[Stored dataset items]
++++
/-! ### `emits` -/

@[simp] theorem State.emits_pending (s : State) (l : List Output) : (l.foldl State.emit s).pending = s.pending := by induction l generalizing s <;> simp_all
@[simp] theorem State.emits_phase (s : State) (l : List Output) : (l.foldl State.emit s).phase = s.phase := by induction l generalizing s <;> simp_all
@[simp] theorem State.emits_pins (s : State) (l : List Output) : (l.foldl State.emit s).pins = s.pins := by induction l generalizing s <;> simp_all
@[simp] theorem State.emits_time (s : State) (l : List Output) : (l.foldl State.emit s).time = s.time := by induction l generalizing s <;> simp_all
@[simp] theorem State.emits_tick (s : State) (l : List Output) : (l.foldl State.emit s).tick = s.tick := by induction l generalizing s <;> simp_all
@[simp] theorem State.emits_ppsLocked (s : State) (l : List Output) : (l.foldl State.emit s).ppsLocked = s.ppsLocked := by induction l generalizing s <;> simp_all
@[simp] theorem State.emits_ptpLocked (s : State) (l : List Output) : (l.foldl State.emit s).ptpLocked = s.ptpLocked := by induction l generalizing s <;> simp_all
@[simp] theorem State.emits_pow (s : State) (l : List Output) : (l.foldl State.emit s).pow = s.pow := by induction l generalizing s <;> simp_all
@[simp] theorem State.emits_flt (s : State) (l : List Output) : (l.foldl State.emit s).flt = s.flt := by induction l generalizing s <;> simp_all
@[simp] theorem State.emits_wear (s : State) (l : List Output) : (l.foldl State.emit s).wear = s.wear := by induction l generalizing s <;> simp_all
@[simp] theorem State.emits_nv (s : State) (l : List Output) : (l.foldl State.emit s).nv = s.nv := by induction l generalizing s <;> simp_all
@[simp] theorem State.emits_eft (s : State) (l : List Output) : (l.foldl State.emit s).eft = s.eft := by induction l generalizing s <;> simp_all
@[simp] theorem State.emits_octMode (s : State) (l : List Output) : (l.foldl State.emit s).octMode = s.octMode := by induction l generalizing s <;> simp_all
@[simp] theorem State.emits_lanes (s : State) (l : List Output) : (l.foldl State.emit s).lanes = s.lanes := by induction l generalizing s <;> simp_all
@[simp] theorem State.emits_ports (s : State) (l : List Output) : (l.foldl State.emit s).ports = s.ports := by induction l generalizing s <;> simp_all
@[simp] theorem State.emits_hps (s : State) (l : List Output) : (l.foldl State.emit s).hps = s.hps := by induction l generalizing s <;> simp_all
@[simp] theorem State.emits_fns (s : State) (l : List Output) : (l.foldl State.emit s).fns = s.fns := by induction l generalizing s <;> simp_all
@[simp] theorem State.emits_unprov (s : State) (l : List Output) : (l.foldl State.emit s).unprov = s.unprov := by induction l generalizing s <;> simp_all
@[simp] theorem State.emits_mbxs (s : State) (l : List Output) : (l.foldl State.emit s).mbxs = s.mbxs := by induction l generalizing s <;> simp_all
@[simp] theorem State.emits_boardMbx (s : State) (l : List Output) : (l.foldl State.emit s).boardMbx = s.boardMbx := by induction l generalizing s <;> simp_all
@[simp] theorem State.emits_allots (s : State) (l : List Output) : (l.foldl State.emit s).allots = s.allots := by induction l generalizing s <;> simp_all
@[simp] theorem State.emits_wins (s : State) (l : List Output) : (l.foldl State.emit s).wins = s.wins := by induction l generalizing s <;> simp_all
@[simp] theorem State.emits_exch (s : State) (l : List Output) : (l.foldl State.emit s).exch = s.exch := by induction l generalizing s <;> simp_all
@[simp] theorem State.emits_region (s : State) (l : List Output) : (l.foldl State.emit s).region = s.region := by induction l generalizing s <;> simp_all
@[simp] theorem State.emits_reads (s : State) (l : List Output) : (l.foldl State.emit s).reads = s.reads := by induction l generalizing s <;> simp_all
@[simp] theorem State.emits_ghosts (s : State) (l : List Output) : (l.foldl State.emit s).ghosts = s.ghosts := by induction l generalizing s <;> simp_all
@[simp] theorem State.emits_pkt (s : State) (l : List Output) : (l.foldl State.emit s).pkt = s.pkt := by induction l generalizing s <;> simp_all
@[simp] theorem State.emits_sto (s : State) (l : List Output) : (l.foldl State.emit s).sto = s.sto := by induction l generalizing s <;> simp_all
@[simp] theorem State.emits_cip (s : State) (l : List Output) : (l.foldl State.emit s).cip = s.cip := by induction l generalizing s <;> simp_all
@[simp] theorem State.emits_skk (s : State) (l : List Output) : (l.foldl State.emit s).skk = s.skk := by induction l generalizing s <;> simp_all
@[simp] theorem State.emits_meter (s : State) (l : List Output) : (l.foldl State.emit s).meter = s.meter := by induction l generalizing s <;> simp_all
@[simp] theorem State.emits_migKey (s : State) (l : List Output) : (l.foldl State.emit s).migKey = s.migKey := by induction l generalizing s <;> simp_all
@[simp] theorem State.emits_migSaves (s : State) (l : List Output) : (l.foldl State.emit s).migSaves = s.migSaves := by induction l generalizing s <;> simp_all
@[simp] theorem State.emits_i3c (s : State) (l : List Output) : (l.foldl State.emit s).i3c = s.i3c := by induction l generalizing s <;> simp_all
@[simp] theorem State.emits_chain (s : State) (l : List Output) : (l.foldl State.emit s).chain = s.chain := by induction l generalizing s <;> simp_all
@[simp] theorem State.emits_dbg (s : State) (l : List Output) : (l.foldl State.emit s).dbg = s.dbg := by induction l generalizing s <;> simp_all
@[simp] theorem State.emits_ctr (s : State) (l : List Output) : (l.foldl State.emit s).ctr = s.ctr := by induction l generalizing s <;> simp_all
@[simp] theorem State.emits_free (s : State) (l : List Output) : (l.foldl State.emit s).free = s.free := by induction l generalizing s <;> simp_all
++++
Task details: Print the entries exactly. Include every one.

Exercise solution:
/-! ### `emits` -/

@[simp] theorem State.emits_pending (s : State) (l : List Output) : (l.foldl State.emit s).pending = s.pending := by induction l generalizing s <;> simp_all
@[simp] theorem State.emits_phase (s : State) (l : List Output) : (l.foldl State.emit s).phase = s.phase := by induction l generalizing s <;> simp_all
@[simp] theorem State.emits_pins (s : State) (l : List Output) : (l.foldl State.emit s).pins = s.pins := by induction l generalizing s <;> simp_all
@[simp] theorem State.emits_time (s : State) (l : List Output) : (l.foldl State.emit s).time = s.time := by induction l generalizing s <;> simp_all
@[simp] theorem State.emits_tick (s : State) (l : List Output) : (l.foldl State.emit s).tick = s.tick := by induction l generalizing s <;> simp_all
@[simp] theorem State.emits_ppsLocked (s : State) (l : List Output) : (l.foldl State.emit s).ppsLocked = s.ppsLocked := by induction l generalizing s <;> simp_all
@[simp] theorem State.emits_ptpLocked (s : State) (l : List Output) : (l.foldl State.emit s).ptpLocked = s.ptpLocked := by induction l generalizing s <;> simp_all
@[simp] theorem State.emits_pow (s : State) (l : List Output) : (l.foldl State.emit s).pow = s.pow := by induction l generalizing s <;> simp_all
@[simp] theorem State.emits_flt (s : State) (l : List Output) : (l.foldl State.emit s).flt = s.flt := by induction l generalizing s <;> simp_all
@[simp] theorem State.emits_wear (s : State) (l : List Output) : (l.foldl State.emit s).wear = s.wear := by induction l generalizing s <;> simp_all
@[simp] theorem State.emits_nv (s : State) (l : List Output) : (l.foldl State.emit s).nv = s.nv := by induction l generalizing s <;> simp_all
@[simp] theorem State.emits_eft (s : State) (l : List Output) : (l.foldl State.emit s).eft = s.eft := by induction l generalizing s <;> simp_all
@[simp] theorem State.emits_octMode (s : State) (l : List Output) : (l.foldl State.emit s).octMode = s.octMode := by induction l generalizing s <;> simp_all
@[simp] theorem State.emits_lanes (s : State) (l : List Output) : (l.foldl State.emit s).lanes = s.lanes := by induction l generalizing s <;> simp_all
@[simp] theorem State.emits_ports (s : State) (l : List Output) : (l.foldl State.emit s).ports = s.ports := by induction l generalizing s <;> simp_all
@[simp] theorem State.emits_hps (s : State) (l : List Output) : (l.foldl State.emit s).hps = s.hps := by induction l generalizing s <;> simp_all
@[simp] theorem State.emits_fns (s : State) (l : List Output) : (l.foldl State.emit s).fns = s.fns := by induction l generalizing s <;> simp_all
@[simp] theorem State.emits_unprov (s : State) (l : List Output) : (l.foldl State.emit s).unprov = s.unprov := by induction l generalizing s <;> simp_all
@[simp] theorem State.emits_mbxs (s : State) (l : List Output) : (l.foldl State.emit s).mbxs = s.mbxs := by induction l generalizing s <;> simp_all
@[simp] theorem State.emits_boardMbx (s : State) (l : List Output) : (l.foldl State.emit s).boardMbx = s.boardMbx := by induction l generalizing s <;> simp_all
@[simp] theorem State.emits_allots (s : State) (l : List Output) : (l.foldl State.emit s).allots = s.allots := by induction l generalizing s <;> simp_all
@[simp] theorem State.emits_wins (s : State) (l : List Output) : (l.foldl State.emit s).wins = s.wins := by induction l generalizing s <;> simp_all
@[simp] theorem State.emits_exch (s : State) (l : List Output) : (l.foldl State.emit s).exch = s.exch := by induction l generalizing s <;> simp_all
@[simp] theorem State.emits_region (s : State) (l : List Output) : (l.foldl State.emit s).region = s.region := by induction l generalizing s <;> simp_all
@[simp] theorem State.emits_reads (s : State) (l : List Output) : (l.foldl State.emit s).reads = s.reads := by induction l generalizing s <;> simp_all
@[simp] theorem State.emits_ghosts (s : State) (l : List Output) : (l.foldl State.emit s).ghosts = s.ghosts := by induction l generalizing s <;> simp_all
@[simp] theorem State.emits_pkt (s : State) (l : List Output) : (l.foldl State.emit s).pkt = s.pkt := by induction l generalizing s <;> simp_all
@[simp] theorem State.emits_sto (s : State) (l : List Output) : (l.foldl State.emit s).sto = s.sto := by induction l generalizing s <;> simp_all
@[simp] theorem State.emits_cip (s : State) (l : List Output) : (l.foldl State.emit s).cip = s.cip := by induction l generalizing s <;> simp_all
@[simp] theorem State.emits_skk (s : State) (l : List Output) : (l.foldl State.emit s).skk = s.skk := by induction l generalizing s <;> simp_all
@[simp] theorem State.emits_meter (s : State) (l : List Output) : (l.foldl State.emit s).meter = s.meter := by induction l generalizing s <;> simp_all
@[simp] theorem State.emits_migKey (s : State) (l : List Output) : (l.foldl State.emit s).migKey = s.migKey := by induction l generalizing s <;> simp_all
@[simp] theorem State.emits_migSaves (s : State) (l : List Output) : (l.foldl State.emit s).migSaves = s.migSaves := by induction l generalizing s <;> simp_all
@[simp] theorem State.emits_i3c (s : State) (l : List Output) : (l.foldl State.emit s).i3c = s.i3c := by induction l generalizing s <;> simp_all
@[simp] theorem State.emits_chain (s : State) (l : List Output) : (l.foldl State.emit s).chain = s.chain := by induction l generalizing s <;> simp_all
@[simp] theorem State.emits_dbg (s : State) (l : List Output) : (l.foldl State.emit s).dbg = s.dbg := by induction l generalizing s <;> simp_all
@[simp] theorem State.emits_ctr (s : State) (l : List Output) : (l.foldl State.emit s).ctr = s.ctr := by induction l generalizing s <;> simp_all
@[simp] theorem State.emits_free (s : State) (l : List Output) : (l.foldl State.emit s).free = s.free := by induction l generalizing s <;> simp_all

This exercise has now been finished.